*** Given information Section Begins ***
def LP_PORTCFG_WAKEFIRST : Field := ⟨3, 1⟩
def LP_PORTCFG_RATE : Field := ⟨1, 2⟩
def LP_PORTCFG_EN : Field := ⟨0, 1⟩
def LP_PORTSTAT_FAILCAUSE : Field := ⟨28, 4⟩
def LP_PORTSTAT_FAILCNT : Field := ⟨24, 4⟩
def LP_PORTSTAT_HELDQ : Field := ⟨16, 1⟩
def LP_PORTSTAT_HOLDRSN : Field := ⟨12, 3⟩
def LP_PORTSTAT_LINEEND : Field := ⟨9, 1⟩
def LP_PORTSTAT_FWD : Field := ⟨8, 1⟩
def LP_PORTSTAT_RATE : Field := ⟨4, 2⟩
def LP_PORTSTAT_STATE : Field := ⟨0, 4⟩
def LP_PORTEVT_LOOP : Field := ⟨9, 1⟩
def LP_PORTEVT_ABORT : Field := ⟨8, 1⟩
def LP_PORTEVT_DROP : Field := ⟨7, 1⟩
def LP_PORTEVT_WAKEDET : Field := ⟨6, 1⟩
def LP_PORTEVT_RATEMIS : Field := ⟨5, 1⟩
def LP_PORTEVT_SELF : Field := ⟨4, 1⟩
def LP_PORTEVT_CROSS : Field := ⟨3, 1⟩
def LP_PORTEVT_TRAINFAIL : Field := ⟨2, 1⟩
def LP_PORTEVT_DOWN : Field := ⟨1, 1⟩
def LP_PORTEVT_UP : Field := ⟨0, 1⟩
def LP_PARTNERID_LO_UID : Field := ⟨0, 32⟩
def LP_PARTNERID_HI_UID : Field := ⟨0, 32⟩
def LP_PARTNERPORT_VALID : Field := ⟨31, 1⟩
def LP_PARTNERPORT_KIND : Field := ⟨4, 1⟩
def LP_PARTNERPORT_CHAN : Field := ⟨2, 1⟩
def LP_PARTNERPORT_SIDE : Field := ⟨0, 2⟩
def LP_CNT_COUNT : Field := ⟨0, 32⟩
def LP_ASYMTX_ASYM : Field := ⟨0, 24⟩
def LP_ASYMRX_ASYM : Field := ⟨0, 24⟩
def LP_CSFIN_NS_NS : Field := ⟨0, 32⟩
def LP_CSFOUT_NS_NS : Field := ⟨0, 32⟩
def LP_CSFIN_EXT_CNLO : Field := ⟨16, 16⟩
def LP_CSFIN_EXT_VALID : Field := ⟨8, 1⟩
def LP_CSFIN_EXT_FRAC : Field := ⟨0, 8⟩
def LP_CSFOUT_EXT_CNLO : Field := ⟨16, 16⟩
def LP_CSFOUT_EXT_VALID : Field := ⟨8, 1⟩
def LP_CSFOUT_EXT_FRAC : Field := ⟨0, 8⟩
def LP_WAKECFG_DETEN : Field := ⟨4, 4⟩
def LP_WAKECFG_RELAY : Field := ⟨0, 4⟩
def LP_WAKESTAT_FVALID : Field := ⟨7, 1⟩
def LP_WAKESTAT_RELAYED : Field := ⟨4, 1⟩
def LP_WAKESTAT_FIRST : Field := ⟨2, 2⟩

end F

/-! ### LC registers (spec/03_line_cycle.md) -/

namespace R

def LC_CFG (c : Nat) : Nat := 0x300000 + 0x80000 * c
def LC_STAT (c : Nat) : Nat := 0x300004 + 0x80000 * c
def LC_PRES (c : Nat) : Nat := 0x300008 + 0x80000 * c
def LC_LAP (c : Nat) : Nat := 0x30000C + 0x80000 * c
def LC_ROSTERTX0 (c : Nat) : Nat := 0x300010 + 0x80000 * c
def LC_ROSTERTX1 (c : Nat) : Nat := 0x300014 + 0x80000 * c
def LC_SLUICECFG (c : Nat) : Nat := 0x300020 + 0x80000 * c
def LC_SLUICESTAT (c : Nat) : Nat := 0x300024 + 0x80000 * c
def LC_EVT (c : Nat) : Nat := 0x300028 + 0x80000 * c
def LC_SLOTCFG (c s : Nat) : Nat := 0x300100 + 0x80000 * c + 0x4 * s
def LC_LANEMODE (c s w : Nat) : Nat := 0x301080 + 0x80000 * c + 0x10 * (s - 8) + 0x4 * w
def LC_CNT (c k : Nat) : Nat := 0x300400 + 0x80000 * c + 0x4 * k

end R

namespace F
*** Given information Section Ends ***
*** Given information Section Begins ***
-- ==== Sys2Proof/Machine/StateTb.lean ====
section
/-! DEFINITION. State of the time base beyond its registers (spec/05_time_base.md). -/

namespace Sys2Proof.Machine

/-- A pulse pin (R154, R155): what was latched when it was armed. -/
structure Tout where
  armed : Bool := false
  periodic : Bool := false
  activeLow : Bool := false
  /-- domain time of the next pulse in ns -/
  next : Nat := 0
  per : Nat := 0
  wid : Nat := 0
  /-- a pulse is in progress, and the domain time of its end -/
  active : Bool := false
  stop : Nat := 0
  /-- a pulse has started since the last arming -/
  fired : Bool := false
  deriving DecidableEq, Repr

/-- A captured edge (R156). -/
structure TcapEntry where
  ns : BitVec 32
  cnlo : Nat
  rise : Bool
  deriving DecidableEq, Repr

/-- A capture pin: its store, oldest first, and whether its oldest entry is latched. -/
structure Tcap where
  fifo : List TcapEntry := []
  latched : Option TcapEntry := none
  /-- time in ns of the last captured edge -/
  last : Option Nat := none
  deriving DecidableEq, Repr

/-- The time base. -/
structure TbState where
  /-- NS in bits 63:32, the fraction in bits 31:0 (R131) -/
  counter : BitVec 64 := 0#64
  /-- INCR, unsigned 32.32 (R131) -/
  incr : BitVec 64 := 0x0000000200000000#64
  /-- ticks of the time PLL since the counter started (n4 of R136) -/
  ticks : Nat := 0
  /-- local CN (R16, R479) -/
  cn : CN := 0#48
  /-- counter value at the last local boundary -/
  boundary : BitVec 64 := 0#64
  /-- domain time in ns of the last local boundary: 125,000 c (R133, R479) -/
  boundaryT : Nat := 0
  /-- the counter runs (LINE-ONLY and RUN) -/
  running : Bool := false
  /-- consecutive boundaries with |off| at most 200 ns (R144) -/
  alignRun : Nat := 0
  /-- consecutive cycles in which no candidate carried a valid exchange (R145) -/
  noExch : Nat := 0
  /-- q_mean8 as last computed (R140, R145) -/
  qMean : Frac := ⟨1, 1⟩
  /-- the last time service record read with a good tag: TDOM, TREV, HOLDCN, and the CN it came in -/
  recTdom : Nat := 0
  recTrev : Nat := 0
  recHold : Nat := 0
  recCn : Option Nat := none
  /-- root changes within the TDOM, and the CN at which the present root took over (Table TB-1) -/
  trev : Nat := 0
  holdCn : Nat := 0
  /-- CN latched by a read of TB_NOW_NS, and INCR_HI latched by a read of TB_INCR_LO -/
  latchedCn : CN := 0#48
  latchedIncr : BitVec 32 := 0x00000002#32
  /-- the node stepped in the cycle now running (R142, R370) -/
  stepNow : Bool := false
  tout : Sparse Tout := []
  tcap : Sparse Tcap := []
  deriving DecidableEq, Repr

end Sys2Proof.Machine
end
*** Given information Section Ends ***
Could you repeat exactly the lines above from the line with "def LP_PORTCFG_WAKEFIRST : Field := ⟨3, 1⟩" up to and including the line with "def LC_STAT (c", and only those?

● Output of the task
def LP_PORTCFG_WAKEFIRST : Field := ⟨3, 1⟩
def LP_PORTCFG_RATE : Field := ⟨1, 2⟩
def LP_PORTCFG_EN : Field := ⟨0, 1⟩
def LP_PORTSTAT_FAILCAUSE : Field := ⟨28, 4⟩
def LP_PORTSTAT_FAILCNT : Field := ⟨24, 4⟩
def LP_PORTSTAT_HELDQ : Field := ⟨16, 1⟩
def LP_PORTSTAT_HOLDRSN : Field := ⟨12, 3⟩
def LP_PORTSTAT_LINEEND : Field := ⟨9, 1⟩
def LP_PORTSTAT_FWD : Field := ⟨8, 1⟩
def LP_PORTSTAT_RATE : Field := ⟨4, 2⟩
def LP_PORTSTAT_STATE : Field := ⟨0, 4⟩
def LP_PORTEVT_LOOP : Field := ⟨9, 1⟩
def LP_PORTEVT_ABORT : Field := ⟨8, 1⟩
def LP_PORTEVT_DROP : Field := ⟨7, 1⟩
def LP_PORTEVT_WAKEDET : Field := ⟨6, 1⟩
def LP_PORTEVT_RATEMIS : Field := ⟨5, 1⟩
def LP_PORTEVT_SELF : Field := ⟨4, 1⟩
def LP_PORTEVT_CROSS : Field := ⟨3, 1⟩
def LP_PORTEVT_TRAINFAIL : Field := ⟨2, 1⟩
def LP_PORTEVT_DOWN : Field := ⟨1, 1⟩
def LP_PORTEVT_UP : Field := ⟨0, 1⟩
def LP_PARTNERID_LO_UID : Field := ⟨0, 32⟩
def LP_PARTNERID_HI_UID : Field := ⟨0, 32⟩
def LP_PARTNERPORT_VALID : Field := ⟨31, 1⟩
def LP_PARTNERPORT_KIND : Field := ⟨4, 1⟩
def LP_PARTNERPORT_CHAN : Field := ⟨2, 1⟩
def LP_PARTNERPORT_SIDE : Field := ⟨0, 2⟩
def LP_CNT_COUNT : Field := ⟨0, 32⟩
def LP_ASYMTX_ASYM : Field := ⟨0, 24⟩
def LP_ASYMRX_ASYM : Field := ⟨0, 24⟩
def LP_CSFIN_NS_NS : Field := ⟨0, 32⟩
def LP_CSFOUT_NS_NS : Field := ⟨0, 32⟩
def LP_CSFIN_EXT_CNLO : Field := ⟨16, 16⟩
def LP_CSFIN_EXT_VALID : Field := ⟨8, 1⟩
def LP_CSFIN_EXT_FRAC : Field := ⟨0, 8⟩
def LP_CSFOUT_EXT_CNLO : Field := ⟨16, 16⟩
def LP_CSFOUT_EXT_VALID : Field := ⟨8, 1⟩
def LP_CSFOUT_EXT_FRAC : Field := ⟨0, 8⟩
def LP_WAKECFG_DETEN : Field := ⟨4, 4⟩
def LP_WAKECFG_RELAY : Field := ⟨0, 4⟩
def LP_WAKESTAT_FVALID : Field := ⟨7, 1⟩
def LP_WAKESTAT_RELAYED : Field := ⟨4, 1⟩
def LP_WAKESTAT_FIRST : Field := ⟨2, 2⟩

end F

/-! ### LC registers (spec/03_line_cycle.md) -/

namespace R

def LC_CFG (c : Nat) : Nat := 0x300000 + 0x80000 * c
def LC_STAT (c : Nat) : Nat := 0x300004 + 0x80000 * c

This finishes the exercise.